-- ==== Sys2Proof/Machine/Streamer.lean ====
section
/-! DEFINITION. The Chunked Streamer's commands SEND, RECV and RECV_ANALYZE (42_streamer.md R260 to R283). -/

namespace Sys2Proof.Machine

/-- `cs` of R265: the size of the chunk at POS. -/
def State.chunkSize (s : State) : Nat := min (s.payloadLen.toNat - s.pos.toNat) s.capacity.toNat

/-- The chunk's bytes in scratch (R265): copied from the payload, an odd size padded with one zero byte. -/
def State.chunkBytes (s : State) : List Byte :=
  s.readPayload s.pos.toNat s.chunkSize ++ List.replicate (s.chunkSize % 2) 0

/-- The state with the chunk copied to scratch (R265). -/
def copyChunk (s : State) : State := { s with mem := writeScratch s.mem s.chunkBytes }

/-- The words of the chunk, packed from scratch (R265). -/
def State.chunkWords (s : State) : List Half :=
  pack s.byteOrder ((copyChunk s).readScratch (s.chunkSize + s.chunkSize % 2))

/-- Chunk preparation (R265): copy, pad, pack, PACKED_N, CUR_CS, `request Transmit(Samples[0 .. m))`, TX_WAIT. -/
def prepareChunk (s : State) : State :=
  { s.drawn with
    mem := writeSamples (copyChunk s).mem s.chunkWords
    packedN := BitVec.ofNat 32 ((s.chunkSize + 1) / 2)
    curCs := BitVec.ofNat 32 s.chunkSize
    treq := .transmit s.chunkWords
    seqState := .txWait }

/-- The SEND_ISSUE step (R265): complete at the end of the payload, else prepare the next chunk. -/
def sendIssueStep (s : State) : State := if s.pos = s.payloadLen then complete s else prepareChunk s

/-- The end of every TX_WAIT answer step (R268): the cursor advances on success and on failure alike. -/
def advanceChunk (s : State) : State :=
  { s with pos := s.pos + s.curCs, chunkIndex := s.chunkIndex + 1, treq := .none, seqState := .sendIssue }

/-- Transmit success (R266), before R268. -/
def transmitOk (s : State) : State :=
  emitChunk .txOk s.chunkIndex s.curCs { s with bytesSent := s.bytesSent + s.curCs }

/-- Transmit failure (R267), before R268. -/
def transmitErr (s : State) : State :=
  emitChunk .txErr s.chunkIndex 0 { s with txFails := s.txFails + 1, irqStatus := s.irqStatus ||| irqTxf }

/-- A transport answer during SEND (R262, R266 to R268). What is no answer to the outstanding request is no step and
passes (log 6). -/
def sendAnswer (a : Answer) (s : State) : State :=
  match s.treq, a with
  | .transmit _, .txOk => advanceChunk (transmitOk s)
  | .transmit _, .txErr => advanceChunk (transmitErr s)
  | _, _ => s

/-- SEND's sequencer turn (R203). -/
def sendTurn (s : State) : Host.Outcome State Fault Refusal :=
  match s.seqState with
  | .sendIssue => .next (sendIssueStep s.pop)
  | _ => otherTurn s

/-- SEND (R264): its issue clears the four counters of the cycle. -/
def execSend (s : State) : Host.Outcome State Fault Refusal :=
  match s.commandStep with
  | .issue => .next (issue .send (fun t => clearSendCounters (start .send t)) s)
  | .sequencer => sendTurn s
  | .answer a => .next (sendAnswer a s.pop)

/-- The RX_ISSUE step (R272): `request Receive(BLOCK_BYTES)`, RX_WAIT. -/
def receiveRequest (s : State) : State := { s with treq := .receive s.blockBytes.toNat, seqState := .rxWait }

/-- Receive success (R273), before the command completes or goes on to RX_ANALYZE; RX_SEQ wraps at 2^32. -/
def receiveOk (d : List Byte) (s : State) : State :=
  { emitChunk .rxOk s.rxSeq (BitVec.ofNat 32 d.length) s with
    mem := writeScratch s.mem d
    rxCount := BitVec.ofNat 32 d.length
    rxSeq := s.rxSeq + 1
    treq := .none }

/-- Receive failure (R274): Scratch is not written, the command completes. -/
def receiveErr (s : State) : State :=
  complete
    { emitChunk .rxErr s.rxSeq 0 s with
      rxCount := 0
      irqStatus := s.irqStatus ||| irqRxf
      rxSeq := s.rxSeq + 1
      treq := .none }

/-- A transport answer during RECV or RECV_ANALYZE (R262, R273, R274); `after` is what a success goes on to. An
`RxOk(m, d)` with `m > n` "is not a transport answer and has no step" (R262): it passes (log 6). -/
def receiveAnswer (after : State → State) (a : Answer) (s : State) : State :=
  match s.treq, a with
  | .receive n, .rxOk d => if d.length ≤ n then after (receiveOk d s) else s
  | .receive _, .rxErr => receiveErr s
  | _, _ => s

/-- RECV's sequencer turn (R203). -/
def recvTurn (s : State) : Host.Outcome State Fault Refusal :=
  match s.seqState with
  | .rxIssue => .next (receiveRequest s.pop)
  | _ => otherTurn s

/-- RECV (R271): a successful receive completes it. -/
def execRecv (s : State) : Host.Outcome State Fault Refusal :=
  match s.commandStep with
  | .issue => .next (issue .recv (start .recv) s)
  | .sequencer => recvTurn s
  | .answer a => .next (receiveAnswer complete a s.pop)

/-- A successful RECV_ANALYZE goes on to RX_ANALYZE (R273). -/
def toRxAnalyze (s : State) : State := { s with seqState := .rxAnalyze }

/-- RECV_ANALYZE's sequencer turn (R203): the request, then the analysis of `BLOCK_BYTES` bytes (R277). -/
def recvAnalyzeTurn (s : State) : Host.Outcome State Fault Refusal :=
  match s.seqState with
  | .rxIssue => .next (receiveRequest s.pop)
  | .rxAnalyze => .next (complete (analyseAction s.blockBytes.toNat s.pop))
  | _ => otherTurn s

/-- RECV_ANALYZE (R276). -/
def execRecvAnalyze (s : State) : Host.Outcome State Fault Refusal :=
  match s.commandStep with
  | .issue => .next (issue .recvAnalyze (start .recvAnalyze) s)
  | .sequencer => recvAnalyzeTurn s
  | .answer a => .next (receiveAnswer toRxAnalyze a s.pop)

end Sys2Proof.Machine
end

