/-! ### The Signal Analyzer -/

/-- R311, R313, R316, R317, with the activity and the sum of R314 and R315: ANALYZE's EXEC step commits the exact
statistics of the `L / 2` samples it reads from scratch, reports them and completes; it writes no memory and nothing
else. -/
def Obligations.AnalyzeCommitsTheStatistics : Prop :=
  ∀ (l : Nat) (s : State) (xs : List Int), s.commandStep = .sequencer → s.seqState = .exec → l ≤ 65536 →
    xs = (List.range (l / 2)).map
      (fun k => (pack2 s.byteOrder (s.scratchAt (2 * k)) (s.scratchAt (2 * k + 1))).toInt) →
    ∃ t, exec (.analyze l) s = .next t ∧
      t = { s with
        inputs := s.inputs.tail
        stats := t.stats
        statsValid := true
        reports := s.reports ++ [.stats t.stats]
        seqState := .idle
        irqStatus := s.irqStatus ||| 0b0001#4
        draws := s.draws + 1 } ∧
      t.stats.sampleCount.toNat = l / 2 ∧
      t.stats.activeCount.toNat = (xs.filter fun x => decide (s.noiseThr.toNat < x.natAbs)).length ∧
      t.stats.sumAbs.toNat = (xs.map Int.natAbs).sum ∧
      (∀ x ∈ xs, x.natAbs ≤ 32768 ∧ x.natAbs ≤ t.stats.maxAbs.toNat ∧ t.stats.minRaw.toInt ≤ x) ∧
      (xs ≠ [] → (∃ x ∈ xs, x.natAbs = t.stats.maxAbs.toNat) ∧ ∃ x ∈ xs, x = t.stats.minRaw.toInt) ∧
      (xs ≠ [] → t.stats.avgAbs.toNat = (xs.map Int.natAbs).sum / (l / 2)) ∧
      (xs = [] → t.stats.maxAbs = 0 ∧ t.stats.minRaw.toInt = 32767 ∧ t.stats.avgAbs = 0)

/-- R318, and R321 in the commit: the class ANALYZE commits, by the order of the tests on the average and the activity
it commits, and the ratio of the counts it commits. -/
def Obligations.CommittedClassAndRatio : Prop :=
  ∀ (l : Nat) (s : State), s.commandStep = .sequencer → s.seqState = .exec → l ≤ 65536 →
    ∃ t, exec (.analyze l) s = .next t ∧
      t.stats.strength =
        (if s.strongBp.toNat < t.stats.avgAbs.toNat then .strong
        else if s.moderateBp.toNat < t.stats.avgAbs.toNat then .moderate
        else if s.activeBp.toNat < t.stats.activeCount.toNat then .weak
        else .none) ∧
      t.stats.activeRatio = ratioBits t.stats.activeCount.toNat t.stats.sampleCount.toNat

/-- R321, over the binary32 format of the spec's general knowledge (log 14): the ratio is the pattern nearest the
exact rational: no finite pattern of sign 0 is nearer, and another one as near leaves it the even fraction; it lies in
[2^-15, 1.0], is 1.0 when every sample is active, and +0.0 when none is or there is no sample. -/
def Obligations.RatioIsTheNearestBinary32 : Prop :=
  (∀ a k : Nat, 0 < a → a ≤ k → k ≤ 32768 →
    (ratioBits a k).toNat < 0x7F800000 ∧ 1 / 2 ^ 15 ≤ binary32Value (ratioBits a k) ∧ binary32Value (ratioBits a k) ≤ 1 ∧
    ∀ w : Word, w.toNat < 0x7F800000 →
      |binary32Value (ratioBits a k) - (a : ℚ) / k| ≤ |binary32Value w - (a : ℚ) / k| ∧
      (|binary32Value (ratioBits a k) - (a : ℚ) / k| = |binary32Value w - (a : ℚ) / k| → w ≠ ratioBits a k →
        (ratioBits a k).toNat % 2 = 0)) ∧
  (∀ k : Nat, 0 < k → k ≤ 32768 → ratioBits k k = 0x3F800000) ∧
  (∀ k : Nat, ratioBits 0 k = 0x00000000) ∧ ∀ a : Nat, ratioBits a 0 = 0x00000000

/-- R277: the RX_ANALYZE step of RECV_ANALYZE is the analysis of ANALYZE with L = BLOCK_BYTES, and completes. -/
def Obligations.RxAnalyzeAnalysesTheBlock : Prop :=
  ∀ s : State, s.commandStep = .sequencer → s.seqState = .rxAnalyze →
    ∃ t, exec .recvAnalyze s = .next t ∧ exec (.analyze s.blockBytes.toNat) { s with seqState := .exec } = .next t ∧
      t.seqState = .idle ∧ t.statsValid = true ∧ t.mem = s.mem

/-- R319: the analysis of an empty block, L = 0 or L = 1, whatever the configuration and scratch hold. -/
def Obligations.EmptyBlockStatistics : Prop :=
  ∀ (l : Nat) (s : State), s.commandStep = .sequencer → s.seqState = .exec → l ≤ 1 →
    ∃ t, exec (.analyze l) s = .next t ∧ t.stats.sampleCount = 0 ∧ t.stats.activeCount = 0 ∧ t.stats.sumAbs = 0 ∧
      t.stats.maxAbs = 0 ∧ t.stats.minRaw = 0x00007FFF#32 ∧ t.stats.avgAbs = 0 ∧ t.stats.activeRatio = 0 ∧
      t.stats.strength = .none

******************************

- [YOUR TASK] The output should be exactly the lines from the one containing "pattern nearest the" to the final line of the listing above, inclusive.

- [ANSWER BELOW]
/-- R321, over the binary32 format of the spec's general knowledge (log 14): the ratio is the pattern nearest the
exact rational: no finite pattern of sign 0 is nearer, and another one as near leaves it the even fraction; it lies in
[2^-15, 1.0], is 1.0 when every sample is active, and +0.0 when none is or there is no sample. -/
def Obligations.RatioIsTheNearestBinary32 : Prop :=
  (∀ a k : Nat, 0 < a → a ≤ k → k ≤ 32768 →
    (ratioBits a k).toNat < 0x7F800000 ∧ 1 / 2 ^ 15 ≤ binary32Value (ratioBits a k) ∧ binary32Value (ratioBits a k) ≤ 1 ∧
    ∀ w : Word, w.toNat < 0x7F800000 →
      |binary32Value (ratioBits a k) - (a : ℚ) / k| ≤ |binary32Value w - (a : ℚ) / k| ∧
      (|binary32Value (ratioBits a k) - (a : ℚ) / k| = |binary32Value w - (a : ℚ) / k| → w ≠ ratioBits a k →
        (ratioBits a k).toNat % 2 = 0)) ∧
  (∀ k : Nat, 0 < k → k ≤ 32768 → ratioBits k k = 0x3F800000) ∧
  (∀ k : Nat, ratioBits 0 k = 0x00000000) ∧ ∀ a : Nat, ratioBits a 0 = 0x00000000

/-- R277: the RX_ANALYZE step of RECV_ANALYZE is the analysis of ANALYZE with L = BLOCK_BYTES, and completes. -/
def Obligations.RxAnalyzeAnalysesTheBlock : Prop :=
  ∀ s : State, s.commandStep = .sequencer → s.seqState = .rxAnalyze →
    ∃ t, exec .recvAnalyze s = .next t ∧ exec (.analyze s.blockBytes.toNat) { s with seqState := .exec } = .next t ∧
      t.seqState = .idle ∧ t.statsValid = true ∧ t.mem = s.mem

/-- R319: the analysis of an empty block, L = 0 or L = 1, whatever the configuration and scratch hold. -/
def Obligations.EmptyBlockStatistics : Prop :=
  ∀ (l : Nat) (s : State), s.commandStep = .sequencer → s.seqState = .exec → l ≤ 1 →
    ∃ t, exec (.analyze l) s = .next t ∧ t.stats.sampleCount = 0 ∧ t.stats.activeCount = 0 ∧ t.stats.sumAbs = 0 ∧
      t.stats.maxAbs = 0 ∧ t.stats.minRaw = 0x00007FFF#32 ∧ t.stats.avgAbs = 0 ∧ t.stats.activeRatio = 0 ∧
      t.stats.strength = .none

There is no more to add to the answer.